Ucil yang kali ini mencium Pambudi.

Mereka berciuman. Lama. Paling nggak sampai orang di luar bilik mereka menghilang. Mereka nggak mau keluar dengan canggung karena ini. Pambudi mengecup sekilas kening Ucil, lalu turun ke mata, hidung, pipi gembilnya.... bahkan cowok jangkung yang nggak tahu sejak kapan jadi homo itu nggak segan-segan menggigit pipi Ucil. Ucil terkikik pelan. Setelahnya, Pambudi melumat bibir si cadel lagi. Dengan lidah juga.

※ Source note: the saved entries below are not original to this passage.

/-- The instruction step is the spec's Step, whatever the place in the tick. -/
theorem instrStep_withSched (s : State) (c : Sched) :
    State.instrStep { s with sched := c } = .next { specStep s with sched := c } :=
  (instrStep_goesTheSameWay (instrStep_eq_specStep s)).withSched (instrStep_eq_specStep s) c

theorem specStep_sched (s : State) : (specStep s).sched = s.sched := by
  obtain ⟨-, -, hsched, -⟩ :=
    (instrStep_goesTheSameWay (instrStep_eq_specStep s)).exists_fixed (instrStep_eq_specStep s)
  exact hsched.symm

theorem specBatch_succ (hf : s.fault = none) (n : Nat) : specBatch (n + 1) s = specBatch n (specStep s) := by
  rw [specBatch, if_pos hf]

/-- With a fault recorded a batch does nothing. -/
theorem specBatch_of_fault {r : FaultRecord} (hf : s.fault = some r) (n : Nat) : specBatch n s = s := by
  induction n with
  | zero => rfl
  | succ n ih => rw [specBatch, if_neg (by simp [hf]), ih]

theorem specBatch_sched (n : Nat) (s : State) : (specBatch n s).sched = s.sched := by
  induction n generalizing s with
  | zero => rfl
  | succ n ih =>
    rw [specBatch, ih]
    split
    · exact specStep_sched s
    · rfl

/-! ## The machine's run of a batch -/

theorem run_succ_of_step_next {M : Host.Core} {s t : M.State} (h : M.step s = .next t) (k : Nat) :
    M.run (k + 1) s = M.run k t := by
  rw [Host.Core.run, h]

theorem run_succ_of_step_fault {M : Host.Core} {s : M.State} {r : M.Fault} (h : M.step s = .fault r) (k : Nat) :
    M.run (k + 1) s = .fault r := by
  rw [Host.Core.run, h]

/-- What the machine answers where the batch leaves `u`: the end of the tick or, with a fault recorded, the error
outcome (R271, R290). -/
def batchAnswer (u : State) : Result :=
  match u.fault with
  | none => .next u.endTick
  | some r => .fault (.stopped r)

theorem batchAnswer_of_fault {u : State} {r : FaultRecord} (hf : u.fault = some r) :
    batchAnswer u = .fault (.stopped r) := by
  rw [batchAnswer, hf]

theorem batchAnswer_of_no_fault {u : State} (hf : u.fault = none) : batchAnswer u = .next u.endTick := by
  rw [batchAnswer, hf]

/-- With a fault recorded both the machine and the spec's batch have stopped. -/
theorem run_batch_of_fault {r : FaultRecord} (hf : s.fault = some r) (n : Nat) :
    core.run (n + 1) { s with sched := .batch n } = batchAnswer (specBatch n s) := by
  have hstep : step { s with sched := .batch n } = .fault (.stopped r) :=
    faultingInstructionDoesNothingElse.2 _ r hf
  rw [specBatch_of_fault hf, batchAnswer_of_fault hf]
  exact run_succ_of_step_fault (M := core) hstep n

/-- The steps of a batch and one more run the spec's batch and answer what it leaves. -/
theorem run_batch (n : Nat) (s : State) :
    core.run (n + 1) { s with sched := .batch n } = batchAnswer (specBatch n s) := by
  induction n generalizing s with
  | zero =>
    obtain hf | ⟨r, hf⟩ := s.fault.eq_none_or_eq_some
    · have hstep : step { s with sched := .batch 0 } = .next s.endTick :=
        step_batch_zero (s := { s with sched := .batch 0 }) hf rfl
      rw [specBatch, batchAnswer_of_no_fault hf]
      exact run_succ_of_step_next (M := core) hstep 0
    · exact run_batch_of_fault hf 0
  | succ n ih =>
    obtain hf | ⟨r, hf⟩ := s.fault.eq_none_or_eq_some
    · have hstep : step { s with sched := .batch (n + 1) } = .next { specStep s with sched := .batch n } :=
        (step_batch (s := { s with sched := .batch (n + 1) }) hf rfl).trans (instrStep_withSched s (.batch n))
      rw [specBatch_succ hf, ← ih]
      exact run_succ_of_step_next (M := core) hstep (n + 1)
    · exact run_batch_of_fault hf (n + 1)

/-! ## The spec's Tick -/

theorem countDown_eq_ofNat (b : Byte) : countDown b = BitVec.ofNat 8 (b.toNat - 1) := by
  apply BitVec.eq_of_toNat_eq
  rw [countDown_toNat, BitVec.toNat_ofNat]
  omega

theorem bne_zero_eq_decide (b : Byte) : (b != 0#8) = decide (b.toNat ≠ 0) := by
  simp [bne, BitVec.toNat_eq, Bool.beq_eq_decide_eq]

/-- From a place between ticks a tick end is the countdown and the exposure as the spec writes them (R291, R293). -/
theorem endTick_of_idle {u : State} (hs : u.sched = .idle) :
    u.endTick =
      { u with
        dt := BitVec.ofNat 8 (u.dt.toNat - 1)
        st := BitVec.ofNat 8 (u.st.toNat - 1)
        ports :=
          { fbOut := u.fb
            soundGate := decide ((BitVec.ofNat 8 (u.st.toNat - 1)).toNat ≠ 0)
            diag := u.ports.diag } } := by
  simp only [State.endTick, State.timerCountdown, State.expose, countDown_eq_ofNat, bne_zero_eq_decide, hs]

/-- The state with the keys polled, in which the batch of a tick begins. -/
def polled (s : State) : State := { s.tookInput with key := s.nextInput.keys }

/-- The spec's Tick ends as the machine's does, or where the batch left a fault. -/
theorem specTick_eq (hs : s.sched = .idle) :
    specTick s =
      if (specBatch s.params.ipt (polled s)).fault = none then (specBatch s.params.ipt (polled s)).endTick
      else specBatch s.params.ipt (polled s) := by
  have hidle : (specBatch s.params.ipt (polled s)).sched = .idle := (specBatch_sched _ _).trans hs
  exact if_congr Iff.rfl (endTick_of_idle hidle).symm rfl

/-- Settles O45: the tick start polls the keys and begins the batch; the batch and the tick end are the spec's. -/
theorem stepsOfOneTickAreTheSpecsTick : Obligations.StepsOfOneTickAreTheSpecsTick := by
  intro s hf hrun hs hstop
  have hstart : step s = .next { polled s with sched := .batch s.params.ipt } := by
    rw [step_idle hf hs, State.beginTick_of_not_stop hrun hstop, polled]
  have hmachine : core.run (s.params.ipt + 2) s = batchAnswer (specBatch s.params.ipt (polled s)) :=
    (run_succ_of_step_next (M := core) hstart _).trans (run_batch _ _)
  rw [specTick_eq hs]
  refine hmachine.trans ?_
  obtain hnone | ⟨r, hfault⟩ := (specBatch s.params.ipt (polled s)).fault.eq_none_or_eq_some
  · have hend : (specBatch s.params.ipt (polled s)).endTick.fault = none := hnone
    rw [batchAnswer_of_no_fault hnone, if_pos hnone, hend]
    rfl
  · rw [batchAnswer_of_fault hfault, if_neg (by simp [hfault]), hfault]
    rfl

end Sys2Proof.Claims
end

section
/-! Reset with a program image (70_reset_and_hazards.md R310 to R312): the bytes of the image are stored over the
state after reset, which lists no memory cell, and every other component keeps its reset value. -/

namespace Sys2Proof.Machine

variable (params : Params) (env : Env) {image : List Byte}

/-- The state after reset with the given parameters and inputs to come, before an image is stored. -/
def State.resetWith (params : Params) (env : Env) : State := { State.reset with params := params, env := env }

theorem State.boot_of_tooLong (h : image.length > maxImage) :
    State.boot params env image = .error .imageTooLong := if_pos h

theorem State.boot_of_fits (h : image.length ≤ maxImage) :
    State.boot params env image = .ok ((State.resetWith params env).storeBytes loadAddr image) :=
  if_neg (Nat.not_lt.2 h)

/-- The one state that Reset can make of an image. -/
theorem State.eq_of_boot_eq_ok {params : Params} {env : Env} {s : State} (h : State.boot params env image = .ok s) :
    s = (State.resetWith params env).storeBytes loadAddr image := by
  rcases Nat.lt_or_ge maxImage image.length with hlong | hfits
  · rw [State.boot_of_tooLong params env hlong] at h
    cases h
  · rw [State.boot_of_fits params env hfits] at h
    exact (Except.ok.inj h).symm

theorem State.resetWith_mem_wf :
    Memory.wf (State.resetWith params env).params.fontRom (State.resetWith params env).mem :=
  ⟨.nil, nofun⟩

/-- With no image the font reads at 0x000 to 0x04F and zero above it (R60). -/
theorem State.readByte_resetWith (a : Nat) :
    (State.resetWith params env).readByte a = if a ≤ 0x4F then params.fontRom.toList.getD a 0 else 0 := by
  have hunlisted : (State.resetWith params env).readByte a = params.fontRom.toList.getD a 0 := rfl
  rw [hunlisted]
  split
  · rfl
  · exact List.getD_eq_default _ _ (by rw [Vector.length_toList]; omega)

end Sys2Proof.Machine

namespace Sys2Proof.Claims

open Sys2Proof.Machine

theorem storeBytes_keeps_inv {s : State} (hinv : s.Inv) (a : Nat) (bytes : List Byte) :
    (s.storeBytes a bytes).Inv := by
  obtain ⟨hwf, hreach⟩ := hinv
  exact ⟨Memory.wf_writeBytes hwf a bytes, hreach⟩

theorem resetWith_inv (params : Params) (env : Env) : (State.resetWith params env).Inv := by
  obtain ⟨-, hreach⟩ := reset_inv
  exact ⟨State.resetWith_mem_wf params env, hreach⟩

/-- Settles O52: storing the image keeps the reach invariant and, as at reset, the latch is clear, no fault is recorded
and the core is running. -/
theorem everyBootedStateMeetsTheInvariants : Obligations.EveryBootedStateMeetsTheInvariants := by
  intro params env image s h
  rw [State.eq_of_boot_eq_ok h]
  exact ⟨storeBytes_keeps_inv (resetWith_inv params env) loadAddr image, nofun, nofun, nofun⟩

/-- Settles O53: a read at the image's addresses gives its byte and any other what it gives with no image. -/
theorem bootLoadsTheImageOrReports : Obligations.BootLoadsTheImageOrReports := by
  intro params env image
  refine ⟨State.boot_of_tooLong params env, fun hfits => ⟨_, State.boot_of_fits params env hfits, fun a _ => ?bytes,
    ?regs, rfl, rfl, rfl, ?stack, rfl, rfl, ?key, FrameBuffer.pixel_clear, rfl, rfl, rfl, rfl, rfl, rfl⟩⟩
  case bytes =>
    have hspace : loadAddr + image.length ≤ memSize := Nat.add_le_add_left hfits loadAddr
    rw [State.readByte_storeBytes _ (State.resetWith_mem_wf params env) loadAddr image hspace a,
      State.readByte_resetWith]
  case regs => exact fun r => Vector.getElem_replicate r.isLt
  case stack => exact fun k => Vector.getElem_replicate k.isLt
  case key => exact fun k => BitVec.getLsbD_zero

/-- Settles O54: storing no bytes changes nothing. -/
theorem resetIsBootOfTheEmptyImage : Obligations.ResetIsBootOfTheEmptyImage :=
  State.boot_of_fits State.reset.params State.reset.env (Nat.zero_le maxImage)

end Sys2Proof.Claims
end

section
/-! Ticks with an empty batch (60_exceptions.md R291, 70_reset_and_hazards.md R323): the tick start and the tick end
follow each other, so a tick only polls the keys, counts the timers down and exposes the ports. -/

namespace Sys2Proof.Machine

theorem State.nextInput_of_cons {s : State} {input : TickInput} {rest : List TickInput}
    (h : s.env.inputs = input :: rest) : s.nextInput = input := by
  rw [State.nextInput, h]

Nggak tahu sejak kapan si iseng itu jadi mesum!

Pam... Pam...! Kapan kamu keluar dari sana kalau masih saja menikmati tingkah homomu? Bahkan Ucil yang pure homo saja nggak semesum ini! Oh-ho??

TBC

Oke, Pambudi fix homo. Kenapa kok dia jadi homo tiba-tiba? Nggak mungkin gitu kalau ada orang ngaku lurus yang tiba-tiba menghomokan dirinya sendiri? Jadi gini... mbak Gaachan sudah pernah survey lokasi... Eh? Maksudnya sudah pernah nanya ke temen yang awalnya lurus, kok tiba-tiba jadi belok. Hanya dalam waktu sehari. Alasannya adalah : Karena ketika terpuruk, hati otomatis jadi sensitif terhadap belaian dan hiburan orang lain. Hati secara otomatis akan bekerja sama dengan otak untuk mengingat orang itu. Kalau mau rayu orang, jangan pas dia seneng! Pas dia sedih, kamu datang... kamu bakalan selalu dia ingat. *itu kata dia* - kebenaran ajaran hanya milik Tuhan semata. Ini ajaran manusia, takut masih absurd. Sekian.